→ **ACTION ITEM**
Please write out the listing beneath this sentence exactly, from its first line to the line with "port changed. -/", and stop there.

→ **THE RECORDS**
-- ==== Sys2Proof/Machine/Fabric.lean ====
section
/-! DEFINITION. The switching fabric (chapter 11): ports, forwarding database, egress queues, gates, launches, replication. -/

namespace Sys2Proof.Machine

/-! ### Ports -/

/-- A fabric port. -/
def portOf (s : State) (p : Nat) : PortSt := Tbl.get s.net.ports p {}

/-- A fabric port changed. -/
def modPort (p : Nat) (f : PortSt → PortSt) (s : State) : State :=
  modNet (fun n => { n with ports := Tbl.put n.ports p (f (Tbl.get n.ports p {})) }) s

/-- Ports 28 to 31 are internal (Table 11.1). -/
def internalPort (p : Nat) : Bool := 28 ≤ p

/-- Rate in Mbit/s: of an internal port by Table 1.8. -/
def portRate (s : State) (p : Nat) : Nat :=
  match p with
  | 28 => 10000
  | 29 => 5000
  | 30 | 31 => 1000
  | _ => (portOf s p).rate

/-- The port carries frames: enabled with link, and for ports 0 to 3 no relay that fails to follow (R374), nor one still closed (R28). -/
def portUp (s : State) (p : Nat) : Bool :=
  internalPort p || (portOf s p).up && (portOf s p).config.enabled && (4 ≤ p || s.net.relayFaults = 0 && s.module.state != .booting)

/-- The fabric runs from the step of Booting on that activates its ports (R28); in Stowed and Halted the ports are down. -/
def fabricRuns (s : State) : Bool := portsActive s

/-- Causes of R382 in its order. -/
def dropLength : Nat := 0
def dropFcs : Nat := 1
def dropVlan : Nat := 2
def dropTree : Nat := 3
def dropPinned : Nat := 4
def dropFlood : Nat := 5
def dropQueue : Nat := 6
def dropGate : Nat := 7
def dropVerify : Nat := 8
def dropMacsec : Nat := 9
def dropStream : Nat := 10
def dropDown : Nat := 11

/-- One drop counted at a port. -/
def countDrop (p cause : Nat) (s : State) : State :=
  modPort p (fun x => { x with drops := Tbl.put x.drops cause (Tbl.get x.drops cause 0 + 1) }) s

/-! ### Frames -/

/-- Destination, source, VLAN tag and EtherType of an Ethernet II frame. -/
def frameDest (b : Bytes) : Nat := Bytes.beField b 0 6
def frameSource (b : Bytes) : Nat := Bytes.beField b 6 6
def frameTagged (b : Bytes) : Bool := Bytes.beField b 12 2 = 0x8100
def frameType (b : Bytes) : Nat := if frameTagged b then Bytes.beField b 16 2 else Bytes.beField b 12 2
def framePayload (b : Bytes) : Bytes := if frameTagged b then b.drop 18 else b.drop 14

/-- A group address. -/
def groupAddress (mac : Nat) : Bool := (mac / 2 ^ 40) % 2 = 1

/-- VLAN of a frame on a port: its tag's, or the port's. -/
def frameVlan (c : PortConfig) (b : Bytes) : Nat :=
  if frameTagged b && Bytes.beField b 14 2 % 4096 != 0 then Bytes.beField b 14 2 % 4096 else c.pvid

/-- Priority of a frame: its PCP, or the port's default. -/
def framePriority (c : PortConfig) (b : Bytes) : Nat := if frameTagged b then Bytes.beField b 14 2 / 8192 else c.pcp

/-- Membership of a port in a VLAN: tagged or not, none for no membership. A port belongs to its own VLAN, untagged unless listed;
internal ports belong to all, tagged. -/
def membership (s : State) (p vlan : Nat) : Option Bool :=
  if internalPort p then some true
  else
    match Tbl.find (portOf s p).config.vlans vlan with
    | some t => some t
    | none => if (portOf s p).config.pvid = vlan then some false else none

/-- The frame as it leaves on a port: with or without its tag. -/
def retag (tagged : Bool) (vlan pcp : Nat) (b : Bytes) : Bytes :=
  let body := if frameTagged b then b.drop 16 else b.drop 12
  b.take 12 ++ (if tagged then be 2 0x8100 ++ be 2 (pcp * 8192 + vlan) else []) ++ body

/-- The Live context under which a port sends (R405). -/
def sendContext (s : State) (p : Nat) : Option Nat :=
  (s.trust.contexts.find? fun c => c.2.purpose = 1 && c.2.binding = p && c.2.state = .live).map Prod.fst

/-- The context that protects a frame of a port; frames of key agreement (EtherType 0x888E) leave in clear. -/
def frameContext (s : State) (p : Nat) (b : Bytes) : Option Nat := if frameType b = 0x888E then none else sendContext s p

/-- A frame that a port with "protection required" cannot send, since none of its contexts is Live (R406). -/
def unprotectable (s : State) (p : Nat) (b : Bytes) : Bool :=
  (portOf s p).config.protection && (sendContext s p).isNone && frameType b != 0x888E

/-- Time on the wire in half-nanoseconds, with FCS, preamble and gap, and the 802.1AE expansion where the port protects. -/
def wireTime (s : State) (p : Nat) (len : Nat) : Nat :=
  (max 60 len + 24 + (if (sendContext s p).isSome then 32 else 0)) * 8 * 2000 / (max 1 (portRate s p))

/-! ### Gates (R388, R389) -/

/-- Offset within the cycle of a gate list at a local time, in ns. -/
def gateOffset (g : GateList) (localTime : Nat) : Nat := if localTime < g.base then 0 else toNs (localTime - g.base) % g.cycle

/-- Entries from the one in force at an offset, with the time left of the first: mask and ns. The list's last states stand until the
cycle ends. -/
def entriesFrom : List (Nat × Nat) → Nat → Nat → List (Nat × Nat)
  | [], _, _ => []
  | [(m, _)], off, cycle => [(m, cycle - off)]
  | (m, t) :: l, off, cycle => if off < t then (m, t - off) :: l else entriesFrom l (off - t) (cycle - t)

/-- Mask of open gates at an offset. -/
def gateMaskAt (g : GateList) (off : Nat) : Nat :=
  match entriesFrom g.entries off g.cycle with
  | (m, _) :: _ => m
  | [] => 0xFF

/-- ns for which a class stays open through a list of intervals. -/
def openRun (c : Nat) : List (Nat × Nat) → Nat
  | [] => 0
  | (m, t) :: l => if hasBit m c then t + openRun c l else 0

/-- ns until a class closes, counting into the next cycle; 0 where it is closed, none where it never closes. -/
def openFor (g : GateList) (off c : Nat) : Option Nat :=
  if g.entries.all fun e => hasBit e.1 c then none
  else some (openRun c (entriesFrom g.entries off g.cycle ++ entriesFrom g.entries 0 g.cycle))

/-- The longest open interval of a class, none where it never closes. -/
def longestOpen (g : GateList) (c : Nat) : Option Nat :=
  if g.entries.all fun e => hasBit e.1 c then none
  else
    let starts := g.entries.foldl (fun (acc : List Nat × Nat) e => (acc.1 ++ [acc.2], acc.2 + e.2)) ([], 0)
    some ((starts.1.filter (· < g.cycle)).foldl (fun best o => max best ((openFor g o c).getD 0)) 0)

/-- A frame of a wire time may start now in a class: its gate is open, and stays open until the frame ends. -/
def gateAllows (s : State) (p c wire : Nat) : Bool :=
  match (portOf s p).gates with
  | none => true
  | some g => match openFor g (gateOffset g (localNow s)) c with
    | none => true
    | some t => 0 < t && wire ≤ 2 * t

/-! ### Egress (R383 to R385) -/

/-- One frame into a queue by stamp, then by ingress port. -/
def insertFrame (f : QueuedFrame) : List QueuedFrame → List QueuedFrame
  | [] => [f]
  | g :: l => if f.stamp < g.stamp || f.stamp = g.stamp && f.ingress < g.ingress then f :: g :: l else g :: insertFrame f l

/-- Limit of a queue in bytes. -/
def queueLimit (c : PortConfig) (cls : Nat) : Nat := 1024 * Tbl.get c.limits cls 32

/-- The highest class whose oldest frame may start now. -/
def nextClass (s : State) (p : Nat) : Option (Nat × QueuedFrame) :=
  ([7, 6, 5, 4, 3, 2, 1, 0].filterMap fun c =>
    match Tbl.get (portOf s p).queues c [] with
    | f :: _ => if gateAllows s p c (wireTime s p f.bytes.length) then some (c, f) else none
    | [] => none).head?

/-- A frame starts on a port. -/
def startFrame (p : Nat) (b : Bytes) (start : Nat) (s : State) : State :=
  let ends := start + wireTime s p b.length
  emit (.frame p (frameContext s p b) b)
    (modPort p (fun x => { x with sending := some ends, framesOut := x.framesOut + 1, octetsOut := x.octetsOut + b.length }) s)

/-- An idle port starts its next class-queue frame, outside guard bands and back-pressure. -/
def startNext (p : Nat) (s : State) : State :=
  let x := portOf s p
  if x.sending.isSome || s.time < x.guardUntil || s.time < x.heldUntil || !portUp s p then s
  else
    match nextClass s p with
    | none => s
    | some (c, f) =>
      startFrame p f.bytes s.time (modPort p (fun x => { x with queues := Tbl.put x.queues c ((Tbl.get x.queues c []).drop 1) }) s)

/-- A frame arrives at an egress queue: dropped and counted where the port is down, the gate can never hold it or the queue is full. -/
def enqueue (p cls ingress : Nat) (b : Bytes) (s : State) : State :=
  let q := Tbl.get (portOf s p).queues cls []
  let neverFits : Bool := match (portOf s p).gates with
    | none => false
    | some g => match longestOpen g cls with
      | none => false
      | some t => 2 * t < wireTime s p b.length
  if !portUp s p then countDrop p dropDown s
  else if unprotectable s p b then countDrop p dropMacsec s
  else if neverFits then countDrop p dropGate s
  else if queueLimit (portOf s p).config cls < (q.map fun f => f.bytes.length).sum + b.length then countDrop p dropQueue s
  else startNext p (modPort p (fun x => { x with queues := Tbl.put x.queues cls (insertFrame ⟨b, s.time, ingress⟩ q) }) s)

/-- EGRESS_FRAME_DONE: the frame in progress ends, and the port starts the next. -/
def execEgressFrameDone (p : Nat) (s : State) : Out :=
  match (portOf s p).sending with
  | some t => .next (startNext p (modPort p (fun x => { x with sending := none }) (reach t s)))
  | none => .next (startNext p s)

/-! ### The forwarding database (R377 to R381) -/

/-- Bucket of an address and VLAN under the boot's key. -/
def bucketOf (s : State) (mac vlan : Nat) : Nat := Config.sipHash s.net.hashKey (be 6 mac ++ be 2 vlan) % 4096

/-- The pinned and learned entries of an address and VLAN. -/
def pinnedEntry (s : State) (mac vlan : Nat) : Option Pinned := s.net.pinned.find? fun e => e.mac = mac && e.vlan = vlan
def learnedEntry (s : State) (mac vlan : Nat) : Option Learned := s.net.learned.find? fun e => e.mac = mac && e.vlan = vlan

/-- A new address learned on its ingress port, within the port's limit, in a free way or a free CAM entry (R378). -/
def learnNew (p mac vlan : Nat) (s : State) : State :=
  let b := bucketOf s mac vlan
  let add (bucket : Option Nat) : State := modNet (fun n => { n with learned := n.learned ++ [⟨mac, vlan, p, bucket, s.time⟩] }) s
  if (portOf s p).config.learnLimit ≤ (s.net.learned.filter fun e => e.port = p).length then
    modPort p (fun x => { x with learnRefusals := x.learnRefusals + 1 }) s
  else if (s.net.learned.filter fun e => e.bucket = some b).length < 4 then add (some b)
  else if (s.net.learned.filter fun e => e.bucket = none).length < 64 then add none
  else modPort p (fun x => { x with learnFailures := x.learnFailures + 1 }) s

/-- The source address of a frame learned, moved or refreshed. -/
def learn (p mac vlan : Nat) (s : State) : State :=
  if groupAddress mac then s
  else if (pinnedEntry s mac vlan).isSome then s
  else
    match learnedEntry s mac vlan with
    | some _ => modNet (fun n => { n with learned := n.learned.map fun e =>
        if e.mac = mac && e.vlan = vlan then { e with port := p, lastSeen := s.time } else e }) s
    | none => learnNew p mac vlan s

/-- A source that a pinned entry places elsewhere. -/
def pinnedElsewhere (s : State) (p mac vlan : Nat) : Bool :=
  match pinnedEntry s mac vlan with
  | some e => !hasBit e.ports p
  | none => false

/-- Units of a flood bucket that one byte draws: 1 % of R Mbit/s fills R units in half a nanosecond. -/
def floodUnit : Nat := 1600000

/-- A flooded frame at an egress port: through the token bucket, or dropped where the bucket is empty (R381). -/
def floodTo (p cls ingress : Nat) (b : Bytes) (s : State) : State :=
  let rate := portRate s p
  let bucket := (portOf s p).flood
  if !portUp s p then countDrop p dropDown s
  else if bucket.at rate s.time < 16384 * floodUnit then
    enqueue p cls ingress b
      (modPort p (fun x => { x with flood := ⟨bucket.at rate s.time + b.length * floodUnit, s.time⟩ }) s)
  else countDrop p dropFlood s

/-- The ports of a VLAN other than one. -/
def vlanPorts (s : State) (vlan but : Nat) : List Nat :=
  (List.range 32).filter fun p => p != but && p != 30 && (membership s p vlan).isSome

/-- A frame sent to each of a list of ports: dropped under VLAN membership at a port outside its VLAN, and at its ingress port where the
list is empty (R382, log entry 148). -/
def sendTo (flood : Bool) (ports : List Nat) (vlan cls ingress : Nat) (b : Bytes) (s : State) : State :=
  if ports.isEmpty then countDrop ingress dropVlan s
  else
    ports.foldl (fun t p => match membership t p vlan with
      | none => countDrop p dropVlan t
      | some tagged =>
        let out := retag tagged vlan cls b
        if flood then floodTo p cls ingress out t else enqueue p cls ingress out t) s

/-- Forwarding of a frame by the first table that matches, else by flooding (R377, R381). -/
def forward (p vlan cls : Nat) (b : Bytes) (s : State) : State :=
  let dest := frameDest b
  match pinnedEntry s dest vlan with
  | some e => sendTo false ((List.range 32).filter fun q => q != p && hasBit e.ports q) vlan cls p b s
  | none =>
    match learnedEntry s dest vlan with
    | some e => sendTo false (if e.port = p then [] else [e.port]) vlan cls p b s
    | none =>
      sendTo true (vlanPorts s vlan p) vlan cls p b (modPort p (fun x => { x with floodedIn := x.floodedIn + 1 }) s)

→ **WRITTEN SOLUTION**
-- ==== Sys2Proof/Machine/Fabric.lean ====
section
/-! DEFINITION. The switching fabric (chapter 11): ports, forwarding database, egress queues, gates, launches, replication. -/

namespace Sys2Proof.Machine

/-! ### Ports -/

/-- A fabric port. -/
def portOf (s : State) (p : Nat) : PortSt := Tbl.get s.net.ports p {}

/-- A fabric port changed. -/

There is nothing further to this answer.